Read through a lot of questions but I didn't find a simple answer.

How do I move an object on it's local axis using a vector? I don't want to use bpy.ops.transform.translate, because it's slow.

Given an object that is rotated and an example vector (1,2,3). How can I do a translation on the local axis, so the object is moved 1 on it's local x-axis, 2 on the local y-axis, 3 on the local z-axis. Just like in the viewport, when you move an object pressing "g" and then pressing the x-axis key (or y / z) twice.

EDIT: So from a C++ post I understand the math behind it, still I'm unable to reproduce it in Blender. For the local translation T you have to do the translation first, then multiply it with the rotation matrix R. So (pseudocode)

myobject.location = T(1,2,3) * R

Problems: 1.) How do I get R of the object that is already rotated. 2.) Can I just multiply a vector with that matrix? 3.) What about the location that the object had before? Just add it?


This seems to work the inverse of the world matrix is used to align the translation vector to the local axis:

import bpy
import mathutils

cube = bpy.data.objects["Cube"]
# one blender unit in x-direction
vec = mathutils.Vector((1.0, 0.0, 0.0))
inv = cube.matrix_world.copy()
# vec aligned to local axis
vec_rot = vec * inv
cube.location = cube.location + vec_rot
  • $\begingroup$ Thanks you Sir!

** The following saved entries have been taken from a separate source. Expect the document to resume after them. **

-- ==== Sys2Proof/Machine/Score.lean ====
section
/-!
DEFINITION. The score phase (R20, R24, R73, R104, R105, R114 to R121, R135, R163 to R165, R227, R228, R263, R284, R346): its
begin, and one scored unit.
-/

namespace Sys2Proof.Machine

/-! ### The step that scores -/

/-- The step whose scoring is next to begin or under way: the earliest live, uncancelled one not yet scored (R24). -/
def State.scoring (s : State) : Option (Bool × Step) :=
  s.liveBanks.findSome? (fun b =>
    match s.bankStep b with
    | some t => if t.cancelled || t.grateEnd.isSome then none else some (b, t)
    | none => none)

/-- The step's score phase ends with its last unit's selection: counts are final (R121), the shared queues get theirs (R182),
the secondary's counts go to the primary (R58), the scan may go on (R249). -/
def State.endScoring (s : State) (b : Bool) : State :=
  let s := s.onStep b (fun t => { t with grateEnd := some s.core, scan := { t.scan with sentAt := s.core } })
  let s :=
    if s.role ≠ 0 then s
    else
      let s := s.sealShared b
      let s := match s.steps.get b with
        | some t => if s.primary then s else s.toPeer (.counts (Desc.stepId t.desc) false (s.tables.hist.get b))
        | none => s
      s.scanTry b
  s.tryComplete b

/-! ### The per-step constant (R346) -/

/-- Compare mode is on for every pipe (R90). -/
def State.comparing (s : State) : Bool := s.flag Obj.RZ_FN_COMPARE

/-- The function pipe and lookup stage that a step tests, by its number since START; the stages' records follow the pipes'. -/
def testedPipe (t : Step) : Nat := t.ord.toNat % 64
def testedStage (t : Step) : Nat := t.ord.toNat % 16

/-- What a step tests, as its record's index. -/
def testedUnit (t : Step) (stage : Bool) : Nat := if stage then 64 + testedStage t else testedPipe t

/-- A pipe or stage runs in compare mode (R90, R346): its rotation test is not made. -/
def State.compares (s : State) (i : Nat) : Bool := s.comparing || s.seq.compare.contains i

/-- A pair's elements are compared: that of a failing pipe, in either half, or of a lookup stage. -/
def State.comparesPair (s : State) (pair : BitVec 16) (stage : Bool) : Bool :=
  let x := pair.toNat
  if stage then s.compares (64 + bits x 15 8) || s.compares (64 + bits x 7 0)
  else s.compares (bits x 15 8) || s.compares (bits x 7 0)

/-- The rotation test of a step finds a mismatch: `stage` says that a lookup stage failed, not a pipe. The STEP_ID of the last
passing step is a free value where there is none. -/
def State.rotationFails (s : State) (t : Step) (partner : BitVec 8) (stage : Bool) : State :=
  let n := if stage then testedStage t else testedPipe t
  let i := testedUnit t stage
  let (v, s) := s.takeFree
  let last := ((s.seq.passed.lookup i).map BitVec.toNat).getD (bits v.toNat 31 0)
  let ev : SootEv := { code := 0x23, sev := 2, action := 1, loc := n * 256 + partner.toNat, detail := last }
  let s := s.markBoth ev
  { s with seq := { s.seq with compare := s.seq.compare ++ [i] } }

/-- The pipe and the stage that a step tested passed. -/
def State.rotationPasses (s : State) (t : Step) : State :=
  let id := Desc.stepId t.desc
  let put (l : Tab (BitVec 32)) (i : Nat) : Tab (BitVec 32) :=
    if s.compares i then l else Tabs.set (fun _ => 0) l i id
  { s with seq := { s.seq with passed := put (put s.seq.passed (testedUnit t false)) (testedUnit t true) } }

For completeness, this works also in a condensed form: cube.location += vec * inv. $\endgroup$ – bortran Mar 9 '15 at 11:02
  • 1
    $\begingroup$ This fails if the object is scaled. Using cube.rotation_euler.to_matrix() as invmatrix seems to be better $\endgroup$ – florian h Oct 3 '18 at 16:34

In order to make it faster you could also assign the values directly to the location property:

import bpy
import mathutils

# get the object
obj = bpy.data.objects["Object"]

# store the current location
loc = obj.location

# adjustment values
(x,y,z) = (1.0,2.0,3.0)

# adding adjustment values to the property
obj.location = loc + mathutils.Vector((x,y,z))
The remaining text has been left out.